TASK PROMPT
Which lines of the entries below hold the word "written"? Report each of them.

+-------+

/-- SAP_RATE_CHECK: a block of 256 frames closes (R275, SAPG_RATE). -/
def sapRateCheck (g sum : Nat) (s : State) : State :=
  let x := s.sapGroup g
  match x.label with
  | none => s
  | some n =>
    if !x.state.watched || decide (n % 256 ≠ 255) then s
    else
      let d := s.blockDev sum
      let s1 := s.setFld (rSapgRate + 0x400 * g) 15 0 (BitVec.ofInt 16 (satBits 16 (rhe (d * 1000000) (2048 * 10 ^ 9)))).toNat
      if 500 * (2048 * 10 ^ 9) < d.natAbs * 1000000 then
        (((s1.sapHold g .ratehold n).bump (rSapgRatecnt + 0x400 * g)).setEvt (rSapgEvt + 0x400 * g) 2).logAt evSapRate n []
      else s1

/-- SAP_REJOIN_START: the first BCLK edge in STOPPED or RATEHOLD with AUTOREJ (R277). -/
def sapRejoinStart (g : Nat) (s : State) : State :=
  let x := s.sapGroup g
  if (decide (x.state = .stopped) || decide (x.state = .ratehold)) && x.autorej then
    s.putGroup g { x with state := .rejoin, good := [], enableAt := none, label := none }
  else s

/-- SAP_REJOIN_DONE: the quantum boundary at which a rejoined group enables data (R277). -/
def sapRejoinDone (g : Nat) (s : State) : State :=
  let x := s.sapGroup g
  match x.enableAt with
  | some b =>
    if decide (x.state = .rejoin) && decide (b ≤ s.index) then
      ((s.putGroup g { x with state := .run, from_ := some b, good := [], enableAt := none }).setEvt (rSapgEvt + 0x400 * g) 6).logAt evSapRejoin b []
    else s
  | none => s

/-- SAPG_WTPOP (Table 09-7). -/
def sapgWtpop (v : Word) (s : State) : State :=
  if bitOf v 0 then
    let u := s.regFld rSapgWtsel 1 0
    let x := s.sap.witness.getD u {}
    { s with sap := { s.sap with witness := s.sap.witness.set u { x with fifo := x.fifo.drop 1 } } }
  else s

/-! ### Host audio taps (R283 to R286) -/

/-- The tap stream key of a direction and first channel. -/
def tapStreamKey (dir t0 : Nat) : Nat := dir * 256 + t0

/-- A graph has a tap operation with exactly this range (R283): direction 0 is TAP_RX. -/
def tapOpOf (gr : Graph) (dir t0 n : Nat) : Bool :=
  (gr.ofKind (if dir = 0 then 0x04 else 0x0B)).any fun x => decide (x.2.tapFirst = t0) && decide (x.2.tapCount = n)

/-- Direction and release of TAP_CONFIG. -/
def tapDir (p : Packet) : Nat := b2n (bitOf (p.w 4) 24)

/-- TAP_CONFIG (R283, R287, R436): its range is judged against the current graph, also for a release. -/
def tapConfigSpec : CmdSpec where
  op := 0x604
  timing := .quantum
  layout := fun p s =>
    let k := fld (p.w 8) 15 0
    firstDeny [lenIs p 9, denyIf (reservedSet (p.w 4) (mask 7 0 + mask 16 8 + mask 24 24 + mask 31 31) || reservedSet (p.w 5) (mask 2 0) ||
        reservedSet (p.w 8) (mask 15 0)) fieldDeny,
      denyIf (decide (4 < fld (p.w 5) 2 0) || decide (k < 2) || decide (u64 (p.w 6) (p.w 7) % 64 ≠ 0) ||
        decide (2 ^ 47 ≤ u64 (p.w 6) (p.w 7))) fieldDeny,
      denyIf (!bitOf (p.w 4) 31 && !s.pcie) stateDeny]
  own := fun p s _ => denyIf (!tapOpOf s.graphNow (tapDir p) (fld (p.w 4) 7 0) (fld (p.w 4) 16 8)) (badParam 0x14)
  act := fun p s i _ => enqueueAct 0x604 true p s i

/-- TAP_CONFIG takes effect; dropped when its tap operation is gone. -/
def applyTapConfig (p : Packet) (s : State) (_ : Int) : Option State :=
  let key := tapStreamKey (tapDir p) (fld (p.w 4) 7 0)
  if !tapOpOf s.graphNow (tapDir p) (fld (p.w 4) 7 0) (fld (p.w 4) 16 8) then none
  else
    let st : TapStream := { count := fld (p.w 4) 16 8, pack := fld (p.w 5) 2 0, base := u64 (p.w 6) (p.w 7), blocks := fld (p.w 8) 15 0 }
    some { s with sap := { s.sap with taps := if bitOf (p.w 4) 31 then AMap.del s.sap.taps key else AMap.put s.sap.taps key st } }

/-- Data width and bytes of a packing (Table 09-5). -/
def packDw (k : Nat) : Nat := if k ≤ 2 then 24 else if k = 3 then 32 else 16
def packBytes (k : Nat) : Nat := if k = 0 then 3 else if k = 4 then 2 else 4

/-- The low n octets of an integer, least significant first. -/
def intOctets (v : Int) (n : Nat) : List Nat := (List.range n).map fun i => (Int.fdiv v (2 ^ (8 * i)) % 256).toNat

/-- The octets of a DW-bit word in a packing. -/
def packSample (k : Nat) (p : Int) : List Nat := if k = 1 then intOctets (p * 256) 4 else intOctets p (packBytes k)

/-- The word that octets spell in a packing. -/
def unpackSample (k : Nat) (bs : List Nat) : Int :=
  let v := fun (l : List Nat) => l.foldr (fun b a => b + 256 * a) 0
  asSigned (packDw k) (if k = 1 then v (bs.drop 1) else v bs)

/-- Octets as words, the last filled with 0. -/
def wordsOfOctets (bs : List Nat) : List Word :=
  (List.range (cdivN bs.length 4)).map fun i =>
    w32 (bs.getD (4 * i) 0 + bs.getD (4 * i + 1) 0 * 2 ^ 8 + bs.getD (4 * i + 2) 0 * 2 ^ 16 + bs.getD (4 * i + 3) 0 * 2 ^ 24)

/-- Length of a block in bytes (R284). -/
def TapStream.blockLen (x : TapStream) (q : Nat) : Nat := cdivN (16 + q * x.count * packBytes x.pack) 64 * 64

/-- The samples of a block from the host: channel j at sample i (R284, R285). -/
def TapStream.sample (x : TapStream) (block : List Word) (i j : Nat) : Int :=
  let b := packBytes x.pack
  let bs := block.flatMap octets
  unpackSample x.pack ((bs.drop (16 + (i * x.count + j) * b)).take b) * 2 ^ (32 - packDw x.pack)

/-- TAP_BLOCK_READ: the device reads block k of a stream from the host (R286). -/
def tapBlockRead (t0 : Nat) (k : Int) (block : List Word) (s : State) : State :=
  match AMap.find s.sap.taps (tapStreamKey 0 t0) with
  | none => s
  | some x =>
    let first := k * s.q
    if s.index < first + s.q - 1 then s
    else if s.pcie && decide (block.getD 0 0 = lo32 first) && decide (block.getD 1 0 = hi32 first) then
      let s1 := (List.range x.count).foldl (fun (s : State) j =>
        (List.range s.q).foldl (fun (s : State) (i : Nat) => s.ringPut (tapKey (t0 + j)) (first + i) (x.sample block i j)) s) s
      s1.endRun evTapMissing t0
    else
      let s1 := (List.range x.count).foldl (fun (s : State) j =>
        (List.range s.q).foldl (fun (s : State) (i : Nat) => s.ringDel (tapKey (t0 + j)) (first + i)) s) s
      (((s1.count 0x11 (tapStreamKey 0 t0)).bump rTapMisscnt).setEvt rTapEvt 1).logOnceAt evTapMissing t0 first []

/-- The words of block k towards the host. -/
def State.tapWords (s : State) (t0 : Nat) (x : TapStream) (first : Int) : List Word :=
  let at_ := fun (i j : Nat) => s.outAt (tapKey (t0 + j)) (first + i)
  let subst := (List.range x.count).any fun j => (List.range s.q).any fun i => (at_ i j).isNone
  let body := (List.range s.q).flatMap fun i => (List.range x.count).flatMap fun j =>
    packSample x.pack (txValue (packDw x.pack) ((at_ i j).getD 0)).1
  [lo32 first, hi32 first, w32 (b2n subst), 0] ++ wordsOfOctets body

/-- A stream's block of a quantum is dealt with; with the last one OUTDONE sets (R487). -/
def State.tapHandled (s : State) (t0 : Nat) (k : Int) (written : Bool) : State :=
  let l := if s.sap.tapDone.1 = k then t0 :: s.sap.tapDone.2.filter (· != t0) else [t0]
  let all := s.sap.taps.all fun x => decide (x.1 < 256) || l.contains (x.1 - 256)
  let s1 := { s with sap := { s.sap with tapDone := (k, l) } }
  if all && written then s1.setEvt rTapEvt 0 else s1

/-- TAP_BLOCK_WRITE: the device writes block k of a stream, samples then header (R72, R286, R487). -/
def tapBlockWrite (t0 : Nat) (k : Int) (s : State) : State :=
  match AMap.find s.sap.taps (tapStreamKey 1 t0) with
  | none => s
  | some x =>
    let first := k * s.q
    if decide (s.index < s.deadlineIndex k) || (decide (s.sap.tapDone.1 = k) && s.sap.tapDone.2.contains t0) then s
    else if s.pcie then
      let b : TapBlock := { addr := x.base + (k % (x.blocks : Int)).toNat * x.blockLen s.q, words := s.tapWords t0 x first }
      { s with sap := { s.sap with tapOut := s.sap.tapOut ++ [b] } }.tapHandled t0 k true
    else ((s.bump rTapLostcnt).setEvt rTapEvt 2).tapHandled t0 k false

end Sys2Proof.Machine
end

+-------+

YOUR SOLUTION
def State.tapHandled (s : State) (t0 : Nat) (k : Int) (written : Bool) : State :=
  if all && written then s1.setEvt rTapEvt 0 else s1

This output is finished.